theorem State.missing_mask (s : State) : s.missing &&& 0x88#8 = 0x00#8 := by
  unfold State.missing
  cases s.addrSet <;> cases s.funcSet <;> cases s.paySet <;> decide

theorem State.validateMissing_mask (s : State) : s.validateMissing &&& 0x88#8 = 0x00#8 := by
  unfold State.validateMissing
  cases s.reqBuilt <;> cases s.rspState <;> decide

theorem State.transactMissing_mask (s : State) : s.transactMissing &&& 0x88#8 = 0x00#8 := by
  have hx : (if s.xport then 0x00#8 else 0x40#8) &&& 0x88#8 = 0x00#8 := by cases s.xport <;> decide
  rw [State.transactMissing, BitVec.and_comm, BitVec.and_or_distrib_left, BitVec.and_comm, s.missing_mask,
    BitVec.and_comm, hx]
  rfl

/-- Each outcome of a validation has its DETAIL, and only a valid response is kept. -/
theorem State.conclude_detailInv (s : State) : s.conclude.DetailInv := by
  rcases s.check_cases with ⟨-, hc⟩ | ⟨-, -, hc⟩ | ⟨-, -, -, hc⟩ | ⟨-, -, -, hc⟩ <;> simp [State.DetailInv, hc]

theorem Effect.detailInv {i : Instr} {s t : State} (he : Effect i s t) (h : s.DetailInv) : t.DetailInv := by
  by_cases hi : family i = .crc
  · rw [he.crc_frame hi]
    exact h
  cases i <;> simp only [family, not_true_eq_false] at hi
  case reqClear | reqPayloadBegin | rspClear | sesRelease =>
    cases he
    exact State.detailInv_of_no_error (.inr rfl) rfl
  case reqAddr | reqFunc | rspSetsize =>
    rcases he with ⟨-, rfl⟩ | ⟨-, rfl⟩
    · exact State.detailInv_of_no_error (.inr rfl) rfl
    · exact State.finish_invalidArgument_detailInv s _
  case reqPayloadByte b =>
    rcases he with ⟨-, rfl⟩ | ⟨-, -, rfl⟩ | ⟨-, -, rfl⟩
    · exact State.finish_invalidState_detailInv s (by decide) (by decide)
    · exact State.finish_invalidArgument_detailInv s b
    · exact State.detailInv_of_no_error (.inr rfl) rfl
  case reqBuild =>
    rcases he with ⟨hm, rfl⟩ | ⟨-, rfl⟩
    · exact State.finish_invalidState_detailInv s hm s.missing_mask
    · exact State.detailInv_of_no_error (.inr rfl) rfl
  case rspByte b =>
    rcases he with ⟨-, rfl⟩ | ⟨-, rfl⟩
    · exact State.finish_invalidArgument_detailInv s b
    · exact State.detailInv_of_no_error (.inr rfl) rfl
  case rspParse =>
    rcases he with ⟨hlt, rfl⟩ | ⟨-, rfl⟩
    · exact ⟨by simp, nofun, fun _ => ⟨rfl, hlt⟩, nofun, nofun, fun _ => rfl⟩
    · exact State.detailInv_of_no_error (.inr rfl) rfl
  case rspValidate =>
    rcases he with ⟨hm, rfl⟩ | ⟨-, rfl⟩
    · exact State.finish_invalidState_detailInv s hm s.validateMissing_mask
    · exact s.conclude_detailInv
  case sesTransact =>
    rcases he with ⟨hm, rfl⟩ | ⟨-, rfl⟩
    · exact State.finish_invalidState_detailInv s hm s.transactMissing_mask
    · exact State.detailInv_of_no_error (.inl rfl) rfl

theorem takeAnswer_detailInv (a : Answer) {s : State} (hx : s.ExchangeInv) (h : s.DetailInv) {n : Nat}
    (hp : s.pending = some n) : (takeAnswer a s).DetailInv := by
  obtain ⟨-, -, hst⟩ := hx.of_pending hp
  rcases takeAnswer_cases a hp with ⟨-, ht⟩ | ⟨-, -, ht⟩ | ⟨bytes, -, -, -, ht⟩ | ⟨bytes, -, -, -, hlt, ht⟩
    | ⟨bytes, -, -, -, -, ht⟩ <;> rw [ht]
  · exact h
  · exact ⟨fun _ => rfl, nofun, nofun, nofun, nofun, fun _ => hst⟩
  · exact h
  · exact ⟨by simp, nofun, fun _ => ⟨rfl, hlt⟩, nofun, nofun, fun _ => rfl⟩
  · exact State.conclude_detailInv _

Task objective:
Could you restate the records above word for word?

Response:
theorem State.missing_mask (s : State) : s.missing &&& 0x88#8 = 0x00#8 := by
  unfold State.missing
  cases s.addrSet <;> cases s.funcSet <;> cases s.paySet <;> decide

theorem State.validateMissing_mask (s : State) : s.validateMissing &&& 0x88#8 = 0x00#8 := by
  unfold State.validateMissing
  cases s.reqBuilt <;> cases s.rspState <;> decide

theorem State.transactMissing_mask (s : State) : s.transactMissing &&& 0x88#8 = 0x00#8 := by
  have hx : (if s.xport then 0x00#8 else 0x40#8) &&& 0x88#8 = 0x00#8 := by cases s.xport <;> decide
  rw [State.transactMissing, BitVec.and_comm, BitVec.and_or_distrib_left, BitVec.and_comm, s.missing_mask,
    BitVec.and_comm, hx]
  rfl

/-- Each outcome of a validation has its DETAIL, and only a valid response is kept. -/
theorem State.conclude_detailInv (s : State) : s.conclude.DetailInv := by
  rcases s.check_cases with ⟨-, hc⟩ | ⟨-, -, hc⟩ | ⟨-, -, -, hc⟩ | ⟨-, -, -, hc⟩ <;> simp [State.DetailInv, hc]

theorem Effect.detailInv {i : Instr} {s t : State} (he : Effect i s t) (h : s.DetailInv) : t.DetailInv := by
  by_cases hi : family i = .crc
  · rw [he.crc_frame hi]
    exact h
  cases i <;> simp only [family, not_true_eq_false] at hi
  case reqClear | reqPayloadBegin | rspClear | sesRelease =>
    cases he
    exact State.detailInv_of_no_error (.inr rfl) rfl
  case reqAddr | reqFunc | rspSetsize =>
    rcases he with ⟨-, rfl⟩ | ⟨-, rfl⟩
    · exact State.detailInv_of_no_error (.inr rfl) rfl
    · exact State.finish_invalidArgument_detailInv s _
  case reqPayloadByte b =>
    rcases he with ⟨-, rfl⟩ | ⟨-, -, rfl⟩ | ⟨-, -, rfl⟩
    · exact State.finish_invalidState_detailInv s (by decide) (by decide)
    · exact State.finish_invalidArgument_detailInv s b
    · exact State.detailInv_of_no_error (.inr rfl) rfl
  case reqBuild =>
    rcases he with ⟨hm, rfl⟩ | ⟨-, rfl⟩
    · exact State.finish_invalidState_detailInv s hm s.missing_mask
    · exact State.detailInv_of_no_error (.inr rfl) rfl
  case rspByte b =>
    rcases he with ⟨-, rfl⟩ | ⟨-, rfl⟩
    · exact State.finish_invalidArgument_detailInv s b
    · exact State.detailInv_of_no_error (.inr rfl) rfl
  case rspParse =>
    rcases he with ⟨hlt, rfl⟩ | ⟨-, rfl⟩
    · exact ⟨by simp, nofun, fun _ => ⟨rfl, hlt⟩, nofun, nofun, fun _ => rfl⟩
    · exact State.detailInv_of_no_error (.inr rfl) rfl
  case rspValidate =>
    rcases he with ⟨hm, rfl⟩ | ⟨-, rfl⟩
    · exact State.finish_invalidState_detailInv s hm s.validateMissing_mask
    · exact s.conclude_detailInv
  case sesTransact =>
    rcases he with ⟨hm, rfl⟩ | ⟨-, rfl⟩
    · exact State.finish_invalidState_detailInv s hm s.transactMissing_mask
    · exact State.detailInv_of_no_error (.inl rfl) rfl

theorem takeAnswer_detailInv (a : Answer) {s : State} (hx : s.ExchangeInv) (h : s.DetailInv) {n : Nat}
    (hp : s.pending = some n) : (takeAnswer a s).DetailInv := by
  obtain ⟨-, -, hst⟩ := hx.of_pending hp
  rcases takeAnswer_cases a hp with ⟨-, ht⟩ | ⟨-, -, ht⟩ | ⟨bytes, -, -, -, ht⟩ | ⟨bytes, -, -, -, hlt, ht⟩
    | ⟨bytes, -, -, -, -, ht⟩ <;> rw [ht]
  · exact h
  · exact ⟨fun _ => rfl, nofun, nofun, nofun, nofun, fun _ => hst⟩
  · exact h
  · exact ⟨by simp, nofun, fun _ => ⟨rfl, hlt⟩, nofun, nofun, fun _ => rfl⟩
  · exact State.conclude_detailInv _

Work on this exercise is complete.